There are loads of writing and publishing terms that are said to writers daily. You may have come across it in a blog post or article and thought “hmm, I’m not sure what that word means,” but don’t fret! I’ve compiled a list of common phrases and definitions, so let’s get started:
- Alliteration – Repeating the same sound in successive words, usually starting with the same letter.
- Ambiance – The mood of a scene or setting.
- Antagonist – An opponent or person who is hostile towards something.
- Anti-hero – A repulsive character, but not a villain.
- Archetypes – A typical character, action or situation that shows universal patterns of human nature.
- Audience – The people who read your book.
- Broad appeal – A variety of readers can identify with the story.
- Character-driven – The internal conflict experienced by the protagonist is what drives the plot forward.
- Characterization – How an author shows a character’s personality to their reader by using action, dialogue and thoughts.
- Dark – The story has lots of violence and carnage.
- Denouement – The final result of a main conflict in a story that comes after the climax and shows the secrets and misinterpretations connected to the plot.
- Dystopia – A created world that could be considered hell for your reader. This includes post-apocalyptic worlds.
- Fast-paced – The story is filled with action.
- Flash Fiction – Fiction written in 500 words or less.
- Genre – A category or theme of writing.
- Heavy handed – Not written very well.
- High-concept – A storyline that’s described in a single sentence that’s commercially feasible.
- Introspective – The plot moves too slowly.
- Kicker – An unexpected plot twist.
- Lead – The first paragraph of your story.
- Loaded words – Words slanted for or against a given subject.
- Manuscript – Author’s copy of a novel, non-fiction writing, article or other writing work.
- Narrative – Groups of events that’s the story in a certain order.
- Novel – Fiction written in 45 000 words or more.
- Novella – Fiction written in 7500 to 40 000 words.
- Outline – A brief description or list that shows the major action or ideas of a piece of writing.
- PB – Picture book.
- Plot – The main events of a story.
- Plot-driven – The conflict comes from external sources, which drives the plot forward.
- POD – Print on demand.
- Premise – The problem that forms the idea of a story.
- Proofreading – Reading a piece of writing to weed out errors.
- Protagonist – The main character of a story who is responsible for moving the plot forward.
- Pseudonym – An alternate name used by an author if they don’t want to use their own.

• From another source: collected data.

/-! ### The rows that name one WO field -/

/-- LM_REMOVE_REQ (R330, R419). -/
def execLmRemoveReq (h : MsgHdr) (k : LaserId) (s : State) : Host.Outcome State Fault Refusal :=
  .next (s.writeOne h Addr.lmCtl (2 ^ k.val) (2 ^ k.val))
/-- ELO_SESS_CLOSE (R404). -/
def execEloSessClose (h : MsgHdr) (slot : Fin 1024) (s : State) : Host.Outcome State Fault Refusal :=
  .next (s.writeOne h Addr.eloSessClose slot.val 0x3FF)
/-- AV_CLEAR (R437). -/
def execAvClear (h : MsgHdr) (s : State) : Host.Outcome State Fault Refusal := .next (s.writeOne h Addr.avCtl 1 1)
/-- REL_RELEASE (R468). -/
def execRelRelease (h : MsgHdr) (core : BitVec 9) (s : State) : Host.Outcome State Fault Refusal :=
  .next (s.writeOne h Addr.relCtl (core.toNat + 2 ^ 9) 0x3FF)
/-- PS_INSTALL (R478). -/
def execPsInstall (h : MsgHdr) (s : State) : Host.Outcome State Fault Refusal := .next (s.writeOne h Addr.relCtl (1 * 2 ^ 10) (7 * 2 ^ 10))
/-- PS_ACTIVATE (R478). -/
def execPsActivate (h : MsgHdr) (s : State) : Host.Outcome State Fault Refusal := .next (s.writeOne h Addr.relCtl (2 * 2 ^ 10) (7 * 2 ^ 10))
/-- PS_ROLLBACK (R478). -/
def execPsRollback (h : MsgHdr) (s : State) : Host.Outcome State Fault Refusal := .next (s.writeOne h Addr.relCtl (3 * 2 ^ 10) (7 * 2 ^ 10))
/-- TEST_SLICE (R470): the field holds 1 + the slice's number. -/
def execTestSlice (h : MsgHdr) (n : BitVec 6) (s : State) : Host.Outcome State Fault Refusal :=
  .next (s.writeOne h Addr.relCtl (n.toNat * 2 ^ 13) (63 * 2 ^ 13))
/-- TEST_STACK (R470): the field holds 1 + the stack's number. -/
def execTestStack (h : MsgHdr) (n : BitVec 4) (s : State) : Host.Outcome State Fault Refusal :=
  .next (s.writeOne h Addr.relCtl (n.toNat * 2 ^ 19) (15 * 2 ^ 19))
/-- SEAL (R505). -/
def execSealUnits (h : MsgHdr) (s : State) : Host.Outcome State Fault Refusal := .next (s.writeOne h Addr.secCtl 1 1)
/-- FW_INSTALL (R492). -/
def execFwInstall (h : MsgHdr) (s : State) : Host.Outcome State Fault Refusal := .next (s.writeOne h Addr.secCtl 2 6)
/-- FW_ACTIVATE (R492). -/
def execFwActivate (h : MsgHdr) (s : State) : Host.Outcome State Fault Refusal := .next (s.writeOne h Addr.secCtl 4 6)
/-- SVN_COMMIT (R492). -/
def execSvnCommit (h : MsgHdr) (s : State) : Host.Outcome State Fault Refusal := .next (s.writeOne h Addr.secCtl 6 6)
/-- RT_LOAD (R508). -/
def execRtLoad (h : MsgHdr) (slot : Fin 8) (s : State) : Host.Outcome State Fault Refusal :=
  .next (s.writeOne h Addr.secCtl (1 * 8 + slot.val * 64) rtBits)
/-- RT_DECRYPT (R508). -/
def execRtDecrypt (h : MsgHdr) (slot : Fin 8) (s : State) : Host.Outcome State Fault Refusal :=
  .next (s.writeOne h Addr.secCtl (2 * 8 + slot.val * 64) rtBits)
/-- RT_ENCRYPT (R508). -/
def execRtEncrypt (h : MsgHdr) (slot : Fin 8) (s : State) : Host.Outcome State Fault Refusal :=
  .next (s.writeOne h Addr.secCtl (3 * 8 + slot.val * 64) rtBits)
/-- RT_DROP (R508). -/
def execRtDrop (h : MsgHdr) (slot : Fin 8) (s : State) : Host.Outcome State Fault Refusal :=
  .next (s.writeOne h Addr.secCtl (4 * 8 + slot.val * 64) rtBits)
/-- ANCHOR_CLEAR (R509). -/
def execAnchorClear (h : MsgHdr) (s : State) : Host.Outcome State Fault Refusal := .next (s.writeOne h Addr.secCtl (2 ^ 9) (2 ^ 9))
/-- WARM_RESET (R512). -/
def execWarmReset (h : MsgHdr) (s : State) : Host.Outcome State Fault Refusal := .next (s.writeOne h Addr.sumCtl 1 1)
/-- COLD_RESET (R512). -/
def execColdReset (h : MsgHdr) (s : State) : Host.Outcome State Fault Refusal := .next (s.writeOne h Addr.sumCtl 2 2)

/-! ### TXN (R430) -/

/-- A TXN message: well formed, and of an admitted session. -/
def State.txnMsg (s : State) (h : MsgHdr) (rsvd : BitVec 56) (id : BitVec 64) (act : Nat → Session → State → State) : State :=
  s.recv h false (fun _ _ => plainHdr h 16 && rsvd == 0 && id != 0) fun slot ses s =>
    if admittedSes ses then act slot ses s else s.nack0 h stNOT_ADMITTED

/-- A commit of a session's transaction runs or waits for its turn. -/
def Ctl.committing (c : Ctl) (slot : Nat) (id : BitVec 64) : Bool :=
  (match c.txn.running with
    | some m => m.slot == slot && m.txn.id == id
    | none => false) ||
  c.txn.queued.any fun e => e.1 == slot && e.2.2.id == id

/-- The answer that a session remembers for a transaction. -/
def Session.closedAs (ses : Session) (id : BitVec 64) : Option Status := (ses.closed.find? fun e => e.1 = id).map (·.2)

/-- ACK OK or NACK. -/
def State.answer (s : State) (h : MsgHdr) (st : Status) : State := if st = stOK then s.ack0 h else s.nack0 h st
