-- ==== Sys2Proof/Certificates/Slice0/Obligations.lean ====
section
/-! DEFINITION. The statements for the provers, one `Obligations.<Name>` each, by family of commands. `Claims` holds the
premises and expected states that several of them share. -/
namespace Sys2Proof.Claims
open Sys2Proof.Machine

/-- Core k takes the instruction of word w and executes it: it runs, nothing stalls it, its program counter lies in TEXT, the
predicate of w is true (R180, R181). -/
def Takes (k : Core) (w : GWord) : Prop := k.canIssue = true ∧ k.inText = true ∧ k.passes w = true

/-- An outcome of a command. -/
abbrev Out := Host.Outcome State Fault Refusal

/-- Core c becomes k; nothing else of the state changes. -/
def only (s : State) (c : CoreId) (k : Core) : Out := .next { s with cores := s.cores.set c k }

/-- The core after an instruction that writes general register r: the next ISEQ, the program counter 8 further, and r (R179:
a write to g0 is discarded); nothing else of the core changes. -/
def wrote (k : Core) (r : BitVec 5) (v : Word) : Core :=
  { k with iseq := k.iseq + 1, pc := k.pc + 8, g := if r = 0 then k.g else k.g.set r.toNat v r.isLt }

/-- The same for predicate register r; a write to p0 is discarded (R179). -/
def wroteP (k : Core) (r : BitVec 3) (v : Bool) : Core :=
  { k with iseq := k.iseq + 1, pc := k.pc + 8, p := if r = 0 then k.p else k.p.set r.toNat v r.isLt }

/-- The same for an instruction that writes no register. -/
def stepped (k : Core) : Core := { k with iseq := k.iseq + 1, pc := k.pc + 8 }

/-- The same for one that goes to a target. -/
def wentTo (k : Core) (t : Int) : Core := { k with iseq := k.iseq + 1, pc := BitVec.ofInt 22 t }

/-- A branch target that R224 allows: a multiple of 8 inside TEXT. -/
def Reaches (k : Core) (t : Int) : Prop :=
  t % 8 = 0 ∧ ∃ p, k.prog = some p ∧ (p.textLo : Int) ≤ t ∧ t + 8 ≤ (p.textLo : Int) + p.textLen

/-- The trap of an instruction that a core issues: TRAP_PC and TRAP_SEQ name it, the scalar unit is UNIT 0. -/
def trapped (s : State) (c : CoreId) (t : TrapC) : Out :=
  let k := s.core c
  .next ((s.setCore c (({ k with iseq := k.iseq + 1 }).trap t 0 k.pc (k.iseq + 1))).settle c)

end Sys2Proof.Claims

open Sys2Proof Sys2Proof.Machine Sys2Proof.Claims

/-! ### The queue of commands -/

/-- A step takes the command at the front of the queue and runs exactly it on the state with the queue's rest. -/
def Obligations.StepRunsFrontCommand : Prop :=
  (∀ (c : Instr) (rest : List Instr) (s : State), s.pending = c :: rest →
    step s = exec c { s with pending := rest }) ∧
  (∀ s : State, s.pending = [] → ∃ t, step s = .next t)

/-! ### Gybel words -/

/-- The word of a Gybel instruction decodes to it, whatever its 53 operand bits, on the core that fetched it; a load comes
back without the parity observations, which no word carries. -/
def Sys2Proof.Claims.GybelDecodeOfEncode : Prop :=
  ∀ (i : Instr) (x : Word), encodeGybel i = some x →
    ∃ c, decodeGybel c x = some (match i with
      | .memLd c w _ _ => .memLd c w [] none
      | .memLds c w _ _ => .memLds c w [] none
      | j => j)

/-- Every word that decodes is the encoding of what it decodes to: no bit of it is dropped. -/
def Sys2Proof.Claims.GybelEncodeOfDecode : Prop :=
  ∀ (c : CoreId) (x : Word) (i : Instr), decodeGybel c x = some i → encodeGybel i = some x

/-- Encoding and decoding of Gybel words are inverse to each other: no bit of an encoding is dropped. -/
def Obligations.GybelRoundTrip : Prop :=
  Claims.GybelDecodeOfEncode ∧ Claims.GybelEncodeOfDecode

/-- Words written out from the encodings of R213 to R263 decode to the instruction they stand for, with its operand bits. -/
def Obligations.GybelWordsDecode : Prop :=
  ∀ c : CoreId,
    decodeGybel c 0x0000000000000000 = some (.ctlNop c 0) ∧
    decodeGybel c 0x1001111D20200000 = some (.dmaCopy c 0x1111D20200000) ∧
    decodeGybel c 0x1420009000000001 = some (.syncQwait c 0x9000000001) ∧
    decodeGybel c 0x0880000CFFFFFFFB = some (.brDec c 0xCFFFFFFFB) ∧
    decodeGybel c 0x2801130000000000 = some (.vecChain c 0x1130000000000) ∧
    decodeGybel c 0x20212140402B5000 = some (.macStep c 0x12140402B5000) ∧
    decodeGybel c 0x1800000000000000 = none

/-! ### alu -/

/-- The binary operations of alu, from exact arithmetic on the two operands: RD takes the result, g0 discards it, and nothing
else of the S4 changes but ISEQ and the program counter. -/
def Obligations.ArithmeticWritesDestination : Prop :=
  ∀ (c : CoreId) (w : GWord) (s : State), Takes (s.core c) w → scalarSig w = true → aluLegal w = true →
    let k := s.core c
    let a := k.rg (aluRa w)
    let b := aluB w k
    let n := b.toNat % 64
    let rd (v : Word) : Out := only s c (wrote k (aluRd w) v)
    exec (.aluAdd c w) s = rd (BitVec.ofNat 64 (a.toNat + b.toNat)) ∧
    exec (.aluSub c w) s = rd (BitVec.ofInt 64 (a.toInt - b.toInt)) ∧
    exec (.aluAnd c w) s = rd (a &&& b) ∧
    exec (.aluOr c w) s = rd (a ||| b) ∧
    exec (.aluXor c w) s = rd (a ^^^ b) ∧
    exec (.aluShl c w) s = rd (BitVec.ofNat 64 (a.toNat * 2 ^ n)) ∧
    exec (.aluShr c w) s = rd (BitVec.ofNat 64 (a.toNat / 2 ^ n)) ∧
    exec (.aluSra c w) s = rd (BitVec.ofInt 64 (a.toInt / 2 ^ n)) ∧
    exec (.aluMul c w) s = rd (BitVec.ofNat 64 (a.toNat * b.toNat)) ∧
    exec (.aluMulh c w) s = rd (BitVec.ofInt 64 (a.toInt * b.toInt / 2 ^ 64)) ∧
    exec (.aluMulhu c w) s = rd (BitVec.ofNat 64 (a.toNat * b.toNat / 2 ^ 64)) ∧
    exec (.aluMin c w) s = rd (BitVec.ofInt 64 (min a.toInt b.toInt)) ∧
    exec (.aluMax c w) s = rd (BitVec.ofInt 64 (max a.toInt b.toInt)) ∧
    exec (.aluMinu c w) s = rd (BitVec.ofNat 64 (min a.toNat b.toNat)) ∧
    exec (.aluMaxu c w) s = rd (BitVec.ofNat 64 (max a.toNat b.toNat))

- Revising – Making changes to your writing.
- Rings true – Like the author experienced it themselves.
- Royalties – Revenue made by an author.
- Setting – Where the story takes place.
- Short-story – Fiction written in 7000 words or less.
- Slush-pile – Unsolicited manuscripts received by a publisher.
- Story-arc – The way fiction proceeds.
- Utopia – A created world that’s heavenly. Your reader would love to live in this perfect world.
- Voice – The style, tone and intention a writer uses.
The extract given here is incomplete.